Published in the San Diego Union-Tribune, April 17, 2023
by Neil Senturia
Do we no longer value the truth?
Entrepreneurs start their adventure with a commitment to “change the world” or at a minimum to make it better. Much has been written about building teams that have a purpose, and the leader needs to be the beacon that lights the way.
The CEO or the founder lays out the goal and the path. This person is required to lead with courage and integrity. It is that last characteristic that seems to have fallen by the wayside of late.
The list of disappointments in the area of integrity is lengthy: Elizabeth Holmes, Sam Bankman-Fried and George Santos, along with current poster child, Greg Becker, former CEO of Silicon Valley Bank, who sold millions of his stock the day before the Fed took it over and then flew to his $3.1 million townhouse on Maui with the wreckage in his rearview mirror.

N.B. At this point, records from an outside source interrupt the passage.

-- ==== Sys2Proof/Machine/Step.lean ====
section
/-! DEFINITION. One step of B32C: one rising edge of `clk` with the port levels the host drives at it (spec
30_encoding.md R72; log entries 1 and 2). -/

namespace Sys2Proof.Machine

/-- One rising edge. -/
def step (s : State) : Host.Outcome State Fault Refusal :=
  clockEdge s.nextSample s.popSample

/-- The host offers the word at the next rising edge, so that the next step accepts and runs it. A command is one 32-bit
word on `cmd_data` (R74); B32C holds no program (R37, R63; log entry 9). -/
def State.withFetchWord (s : State) (nbits w : Nat) : State :=
  s.offer (BitVec.ofNat 32 (w % 2 ^ nbits))

end Sys2Proof.Machine
end

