-- ==== Sys2Proof/Machine/Reference.lean ====
section
/-! DEFINITION. The source's three whole-message operations, transcribed over any parameters: Base32Encode (spec
40_encoder.md R100), Base32Decode (41_decoder.md R130), Base32Validate (42_validator.md R160). Accumulators are unbounded
naturals and keep the bits already emitted, as in the source (10_state.md R43). -/

namespace Sys2Proof

variable {cw : Nat}

/-- The inner loop of R100, `while n >= 5`: the symbol codes it emits and the bits left. The first argument bounds the
iterations; n of them suffice. -/
def encodeWhile (p : CodecParams cw) (acc : Nat) : Nat → Nat → List Byte × Nat
  | 0, n => ([], n)
  | fuel + 1, n =>
    if 5 ≤ n then
      let r := encodeWhile p acc fuel (n - 5)
      (p.rom (BitVec.ofNat 5 ((acc >>> (n - 5)) &&& 0x1F)) :: r.1, r.2)
    else
      ([], n)

/-- The outer loop of R100 and its final `if`. -/
def encodeLoop (p : CodecParams cw) : List Byte → Nat → Nat → List Byte
  | [], acc, n =>
    if 0 < n then [p.rom (BitVec.ofNat 5 ((acc <<< (5 - n)) &&& 0x1F))] else []
  | b :: bs, acc, n =>
    let acc1 := (acc <<< 8) ||| b.toNat
    let r := encodeWhile p acc1 (n + 8) (n + 8)
    r.1 ++ encodeLoop p bs acc1 r.2

/-- Base32Encode (R100): the symbol codes of a byte sequence. -/
def base32Encode (p : CodecParams cw) (bs : List Byte) : List Byte :=
  encodeLoop p bs 0 0

/-- What Base32Decode returns (R130). -/
inductive DecodeResult (cw : Nat) where
  | ok (bytes : List Byte)
  | invalidCharacter (c : BitVec cw)
  deriving DecidableEq, Repr

/-- The byte is emitted before what the rest of the message gives; a failure has no partial result (R130). -/
def DecodeResult.cons (b : Byte) : DecodeResult cw → DecodeResult cw
  | .ok bytes => .ok (b :: bytes)
  | .invalidCharacter c => .invalidCharacter c

/-- The loop of R130. -/
def decodeLoop (p : CodecParams cw) : List (BitVec cw) → Nat → Nat → DecodeResult cw
  | [], _, _ => .ok []
  | c :: cs, acc, n =>
    if (p.inv c).hit then
      let acc1 := (acc <<< 5) ||| (p.inv c).idx.toNat
      let n1 := n + 5
      if 8 ≤ n1 then
        (decodeLoop p cs acc1 (n1 - 8)).cons (BitVec.ofNat 8 ((acc1 >>> (n1 - 8)) &&& 0xFF))
      else
        decodeLoop p cs acc1 n1
    else
      .invalidCharacter c

/-- Base32Decode (R130). -/
def base32Decode (p : CodecParams cw) (cs : List (BitVec cw)) : DecodeResult cw :=
  decodeLoop p cs 0 0

/-- What Base32Validate returns (R160). -/
inductive Verdict (cw : Nat) where
  | valid
  | emptyInput
  | invalidAlphabetCharacter (c : BitVec cw)
  deriving DecidableEq, Repr

/-- Base32Validate (R160): emptiness first, then the first miss of the untrimmed string. -/
def base32Validate (p : CodecParams cw) (cs : List (BitVec cw)) : Verdict cw :=
  if cs.all (fun c => p.isWs c) then
    .emptyInput
  else
    match cs.find? (fun c => !(p.inv c).hit) with
    | some c => .invalidAlphabetCharacter c
    | none => .valid

/-- The bits of a value, the oldest (most significant) first (20_memory.md R53). -/
def msbBits {w : Nat} (v : BitVec w) : List Bool :=
  (List.range w).map (fun k => v.getMsbD k)

/-- A symbol code given back as a character code: `zext_CHAR_W` (R24). -/
def asChars (bs : List Byte) : List (BitVec cw) :=
  bs.map (fun b => b.setWidth cw)

end Sys2Proof
end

Getting out of town seems to be a common way to flee the consequences. I do not do politics, but we do not have to look too far in our own little town to find chicanery and obfuscation and bad behavior.

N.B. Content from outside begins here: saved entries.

/-- The commands that R215 lists have no status but OK. -/
theorem Instr.statuses_eq_ok {i : Instr}
    (h : i.codecUnit = .enc ∨ i.codecUnit = .utility ∨ i = .valClear ∨ i = .decClear ∨ ∃ c, i = .valChar c) :
    i.statuses = [.ok] := by
  cases i with
  | decChar _ | decEnd | valEnd => rcases h with unit | unit | it | it | ⟨c, it⟩ <;> contradiction
  | _ => rfl

end Sys2Proof

namespace Sys2Proof.Codec

open Sys2Proof.Machine

variable {cw : Nat}

/-- The outcome is a next state that has just responded, with one of the statuses and a COUNT of at most 2. -/
def Answers (sts : List RspStatus) (r : Host.Outcome (State cw) Fault Refusal) : Prop :=
  ∃ (s : State cw) (st : RspStatus) (n : BitVec 2) (d : BitVec 24),
    st ∈ sts ∧ n.toNat ≤ 2 ∧ r = .next (s.respond st n d)

/-- An information word has COUNT 0 (R79). -/
theorem answers_respond {sts : List RspStatus} (s : State cw) {st : RspStatus} (h : st ∈ sts) (d : BitVec 24) :
    Answers sts (.next (s.respond st 0 d)) :=
  ⟨s, st, 0, d, h, by decide, rfl⟩

/-- A response of at most two output units has their number as COUNT (R78). -/
theorem answers_respondUnits {sts : List RspStatus} (h : .ok ∈ sts) (s : State cw) {us : List Byte} (short : us.length ≤ 2) :
    Answers sts (.next (s.respondUnits us)) := by
  refine ⟨s, .ok, BitVec.ofNat 2 us.length, packUnits us, h, ?_, rfl⟩
  exact (BitVec.toNat_ofNat us.length 2).trans_le ((Nat.mod_le _ _).trans short)

/-- The response register after an answer: fields in range, and one of the statuses (R77, R215). -/
theorem Answers.response {sts : List RspStatus} {t : State cw} (h : Answers sts (.next t)) :
    ResponseOk t.rsp.data ∧ ∃ st ∈ sts, rspStatus t.rsp.data = st.code := by
  obtain ⟨s, st, n, d, mem, count, same⟩ := h
  obtain rfl := Host.Outcome.next.inj same
  exact ⟨responseOk_respWord st d count, st, mem, rspStatus_respWord st n d⟩

/-- ENC.BYTE only ever answers OK (R109, R215). -/
theorem encByte_answers (p : CodecParams cw) (b : Byte) (s : State cw) : Answers [.ok] (encByte p b s) := by
  obtain ⟨s1, is, short, answer⟩ := encByte_respondsRomUnits p b s
  rw [answer]
  exact answers_respondUnits (by simp) s1 (by simpa using short)

/-- ENC.END only ever answers OK (R109, R215). -/
theorem encEnd_answers (p : CodecParams cw) (s : State cw) : Answers [.ok] (encEnd p s) := by
  obtain ⟨s1, is, short, answer⟩ := encEnd_respondsRomUnits p s
  rw [answer]
  exact answers_respondUnits (by simp) s1 (by rw [List.length_map]; omega)

/-- The fold of a hit responds with at most one byte (R131). -/
theorem foldSymbol_respondsUnits (s : State cw) (v : Symbol) :
    ∃ (s1 : State cw) (us : List Byte), us.length ≤ 1 ∧ s.foldSymbol v = s1.respondUnits us := by
  rcases Nat.lt_or_ge s.dec.cnt.toNat 3 with quiet | full
  · rcases Nat.lt_or_ge s.dec.acc.toNat (2 ^ s.dec.cnt.toNat) with fits | stray
    · exact ⟨_, [], by simp, foldSymbol_quiet v quiet fits⟩
    · exact ⟨_, [], by simp, foldSymbol_outside v quiet stray⟩
  · exact ⟨_, [_], by simp, foldSymbol_emits v full⟩

/-- DEC.CHAR answers ABORTED in sticky error, INVALID_CHARACTER at a miss, OK at a hit (R131). -/
theorem decChar_answers (p : CodecParams cw) (c : BitVec cw) (s : State cw) :
    Answers [.ok, .invalidCharacter, .aborted] (decChar p c s) := by
  cases sticky : s.dec.err with
  | true =>
    rw [decChar_aborted p c sticky]
    exact answers_respond s (by simp) 0
  | false =>
    cases hit : (p.inv c).hit with
    | false =>
      rw [decChar_miss sticky hit]
      exact answers_respond _ (by simp) _
    | true =>
      obtain ⟨s1, us, short, folded⟩ := foldSymbol_respondsUnits s (p.inv c).idx
      rw [decChar_hit sticky hit, folded]
      exact answers_respondUnits (by simp) s1 (by omega)

/-- DEC.END answers INVALID_CHARACTER in sticky error, else OK (R132). -/
theorem decEnd_answers (s : State cw) : Answers [.ok, .invalidCharacter] (decEnd s) := by
  cases sticky : s.dec.err with
  | true =>
    rw [decEnd_sticky sticky]
    exact answers_respond _ (by simp) _
  | false =>
    rw [decEnd_ok sticky]
    exact answers_respond _ (by simp) _

/-- VAL.END answers EMPTY_INPUT, INVALID_ALPHABET_CHARACTER or OK (R163). -/
theorem valEnd_answers (s : State cw) : Answers [.ok, .emptyInput, .invalidAlphabetCharacter] (valEnd s) := by
  cases seen : s.val.seen with
  | false =>
    rw [valEnd_empty seen]
    exact answers_respond _ (by simp) 0
  | true =>
    cases bad : s.val.bad with
    | true =>
      rw [valEnd_bad seen bad]
      exact answers_respond _ (by simp) _
    | false =>
      rw [valEnd_ok seen bad]
      exact answers_respond _ (by simp) 0

end Sys2Proof.Codec

namespace Sys2Proof.Machine

open Sys2Proof.Codec

/-- Every command answers, in every state, with one of its statuses (R87). -/
theorem exec_answers (i : Instr) (s : State) : Answers i.statuses (exec i s) := by
  cases i with
  | encByte b => exact encByte_answers b32c b s
  | encEnd => exact encEnd_answers b32c s
  | decChar c => exact decChar_answers b32c c s
  | decEnd => exact decEnd_answers s
  | valEnd => exact valEnd_answers s
  | alphaRead _ => exact answers_respondUnits (us := [_]) (List.mem_singleton_self _) s (by simp)
  | encClear | decClear | valChar _ | valClear | status => exact answers_respond _ (List.mem_singleton_self _) _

I recently read a piece by Bill George, former CEO of Medtronic, who asked the following question, “Why do failed leaders get so much more attention than those who are doing things the right way?” I am not sure about the media, per se, but I believe there is a pervasive sense today that the truth doesn’t matter, and if you can get away with it, more power to you.
The media often calls it out, but where is the collective outrage? My sense is that we have become inured to wrongdoing. It is the lament of “so what.”
George lists a few of the usual suspects for his hall of shame.
Frank founder Charlie Javice conned J.P. Morgan out of $175 million by claiming that she had 5 million customers, when in fact she had very few, and not only did she fake her customer list, but she then hired a data science expert to complete the wool-pulling-over the bank’s due diligence team. Litigation is moving right along.
He details Elizabeth Holmes, Sunny Balwani, Sam Bankman-Fried, Elon Musk, Mark Zuckerberg, Steve Easterbrook (former CEO of McDonald’s who lied about sexual relationships with employees).
He goes over the Boeing 737MAX crashes and the subsequent cover-up. He calls out the Roman Catholic Church and the Boy Scouts of America. His list is extensive. The key question he asks is, why is it so hard to tell the truth?
The Silicon Valley mantra of fake it ’til you make it strikes me as nothing more than an elaborate excuse for lying.
What I am really feeling is ennui. I read the headlines and then move on. I would like to have accountability and transparency, but frankly, even when wrongs are called out, there is quiet despair and a belief that nothing will change.
I am done with my rant. I hope the next generation of our leaders holds more dearly the commitment to truth.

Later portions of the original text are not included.